Conclusions: Our preliminary results demonstrate efficiency in metacognition of emotion recognition by voice. Theoretically, our results support the difference between accuracy in metacognition, measured by CR, and efficiency in metacognition, as it specified the CR between correct and incorrect performance. To gain better insights into practical issues, further studies are needed to examine whether and what are the differences between accuracy and efficiency in metacognition, as part of social communication.

Introduction

Metacognition refers to the capacity to reflect on, monitor, and control cognitive processes, such as decision-making, memory, and perception (Flavell, 1979). Efficient metacognition commonly represents better self-assessment for one ability. While measuring metacognition ability may be achieved by assigning self-report confidence rating in a given task, efficiency in metacognition is commonly achieved by studying the difference in CR between correct and incorrect performance (Polyanskaya, 2023). Over decades, researchers have been motivated to learn the extensive role metacognition plays in executing adaptive human behaviors, mainly focusing on education and learning aspects (Baer and Kidd, 2022), with relatively less interest in emotional perception (Laukka et al., 2021; Rahnev, 2023). However, studying efficiency in metacognition is still scarce. Given the fundamental role metacognition took in emotion perception as a perceptional process, a better understanding of measuring efficiency in metacognition of emotion recognition is much needed. To fill this gap in the literature, in this preliminary study we aimed to investigate metacognitive efficiency in emotion recognition focusing on voice communication, across different emotions category.

Metacognitive efficiency

Efficient metacognition generally reflects a better introspection of cognitive process. Specifically, effective metacognition is suggested to promote effectiveness in noticing relevant cues and to seek additional information when necessary (Drigas and Mitsea, 2020; Brus et al., 2021). Therefore, metacognition is considered foundational to flexible and adaptive behavior in a range of settings (Baer and Kidd, 2022; Katyal and Fleming, 2024). Furthermore, promoting efficient metacognition by guided intervention had a positive impact on discrimination, working memory, and spatial tasks (Carpenter et al., 2019; McWilliams et al., 2023). A widely used method to study metacognition is to have observers do a challenging task followed by an explicit confidence judgment regarding their task performance (McWilliams et al., 2023). This retrospective CR is further used as a measure of monitoring effectiveness, when a larger difference in CRs assigned to correct and incorrect performances reflects the ability to estimate the likelihood of the observer making an error (Rahnev, 2021; Polyanskaya, 2023). Based on CR measurement, metacognitive efficiency is sometimes considered domain-specific, meaning that one's ability to effectively evaluate their correctness in performance is specific to the object under scrutiny. Hence, individuals can also have high awareness of their performance in one cognitive domain while having limited awareness of their performance in another (Rouault et al., 2018). As such, CRs for correct performance were lower in the perceptual task (i.e., visuospatial task) than in the memory task (Pennington et al., 2021). However, less studies posited a domain-general metacognitive competence based on audio, visual and audio visual modalities (Ais et al., 2016; Carpenter et al., 2019). Together, inconsistency in findings highlights the importance of independent metacognitive efficiency study for a range of domains and skills. Yet, most research remains focused on general knowledge and learning domains, with less interest in social domains (Saoud and Al-Marzouqi, 2020).

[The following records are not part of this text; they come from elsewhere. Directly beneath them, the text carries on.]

-- ==== Sys2Proof/Tests/Slice0.lean ====
section
/-! SUPPORT. The model's own tests: the well-formedness smoke test, one written-out word per message kind, one or two steps per message
kind with results from spec/95_test_vectors.md, and for each statement with hypotheses a witness that meets them. -/

namespace Sys2Proof.Tests

open Sys2Proof Sys2Proof.Machine

/-! ### Well-formedness -/

theorem test_wf_refuses_noteOn_of_velocity_zero : (Instr.noteOn 1#4 69#7 0#7).wf = false := by decide
theorem test_wf_refuses_cc_120 : (Instr.cc 1#4 120#7 0#7).wf = false := by decide
theorem test_wf_refuses_cc_123 : (Instr.cc 1#4 123#7 0#7).wf = false := by decide
theorem test_wf_accepts_noteOn : (Instr.noteOn 1#4 69#7 1#7).wf = true := by decide
theorem test_config_wf : (exampleConfig .tone).wf ∧ (exampleConfig .click).wf ∧ (exampleConfig .scanner).wf := by decide
theorem test_config_wf_refuses_two_channels_on_one_unit :
    ¬ ({ defaultConfig with toneMap := exampleToneMap.set 0 (some 0) } : Config).wf := by decide
theorem test_config_wf_refuses_missing_click_unit : ¬ ({ exampleConfig .click with nClick := 1 } : Config).wf := by decide

/-! ### Decoding: the words are written out from the "encoding" strings of the opcode table -/

theorem test_decode_noteOff : decodeTableWord 24 0b100000010100010101000000 = some (.noteOff 1#4 69#7 64#7) := by decide
theorem test_decode_noteOnV0 : decodeTableWord 24 0b100100010100010100000000 = some (.noteOnV0 1#4 69#7) := by decide
theorem test_decode_noteOn : decodeTableWord 24 0b100100010100010101111111 = some (.noteOn 1#4 69#7 127#7) := by decide
theorem test_decode_polyPress : decodeTableWord 24 0b101011110100010101100100 = some (.polyPress 15#4 69#7 100#7) := by decide
theorem test_decode_ccAllSoundOff : decodeTableWord 24 0b101100010111100000000000 = some (.ccAllSoundOff 1#4 0#7) := by decide
theorem test_decode_ccAllNotesOff : decodeTableWord 24 0b101100010111101101111111 = some (.ccAllNotesOff 1#4 127#7) := by
  decide
theorem test_decode_cc : decodeTableWord 24 0b101100010111100100000011 = some (.cc 1#4 121#7 3#7) := by decide
theorem test_decode_progChg : decodeTableWord 16 0b1100001100000101 = some (.progChg 3#4 5#7) := by decide
theorem test_decode_chanPress : decodeTableWord 16 0b1101001001000000 = some (.chanPress 2#4 64#7) := by decide
theorem test_decode_pitchBend : decodeTableWord 24 0b111000010000000001010000 = some (.pitchBend 1#4 0#7 0x50#7) := by decide
theorem test_decode_reserved : decodeTableWord 24 0b111101010000000100000010 = some (.reserved 5#4 1#7 2#7) := by decide
theorem test_decode_refuses_data_byte_first : decode [0x45#8, 0x7F#8] = .error .notAStatusByte := by rfl
theorem test_decode_refuses_status_in_data_position :
    decode [0x91#8, 0xC5#8, 0x7F#8] = .error .statusInDataPosition := by rfl
theorem test_decode_refuses_incomplete : decode [0x91#8, 0x45#8] = .error .incomplete := by rfl
theorem test_encode_noteOn : encode (.noteOn 1#4 69#7 127#7) = [0x91#8, 0x45#8, 0x7F#8] := by decide

/-! ### Helpers: the vectors' clean start and PLAY state, and reading the outcome of a step -/

/-- The clean start of spec/95_test_vectors.md: reset, then `init_done = 1`. -/
def clean (f : Family) : State := { State.resetOf (exampleConfig f) with initDone := true }

/-- The vectors' PLAY state: `tbl[1] = (69, 8192, 127)` and `en[0] = 1`. -/
def play : State := ((clean .tone).setEntry 1#4 { note := 69#7, pw := 8192#14, vel := 127#8 }).setEnable 0 true

/-- The clean start with the constant `REF_HZ = 1` of the fault vectors. -/
def lowReference : State :=
  { clean .tone with cfg := { exampleConfig .tone with constants := { documentConstants with refHz := 1 } } }

/-- `s` with bytes on offer, after the decoder has taken others. -/
def offering (s : State) (taken bytes : List Byte) : State :=
  { s with dec := (decodeBytes s.dec taken).1, offered := bytes }

/-- A property of the next state. -/
def nextMeets (o : Host.Outcome State Fault Refusal) (p : State → Bool) : Bool :=
  match o with
  | .next t => p t
  | .fault _ => false
  | .refused _ => false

Metacognitive efficiency in emotion recognition

As metacognition contributes to accurate performance in other perception tasks, few researchers sought to gain further insights into its potential contribution to accurate perception of others' emotions (Jeckeln et al., 2022; Michel, 2023). Emotion perception competence refers to the ability to perceive and interpret (i.e., decode) relevant social–emotional cues expressed by others (i.e., to encode; Bänziger and Scherer, 2007). Accurate perception of others' feeling and thinking is a key skill associated with achieving successful interpersonal relationships (Mitsea et al., 2022). In the visual channel, for example, authors revealed that higher CR was associated with higher accuracy in the facial emotional recognition task, underscoring the fundamental role of CR in the adjustments of social behavior (Bègue et al., 2019; Garcia-Cordero et al., 2021; Folz et al., 2022; Katyal and Fleming, 2024), whereas metacognitive dysfunction has been implicated as a key source of maladaptive behavior regarding emotional perception (Arslanova et al., 2023).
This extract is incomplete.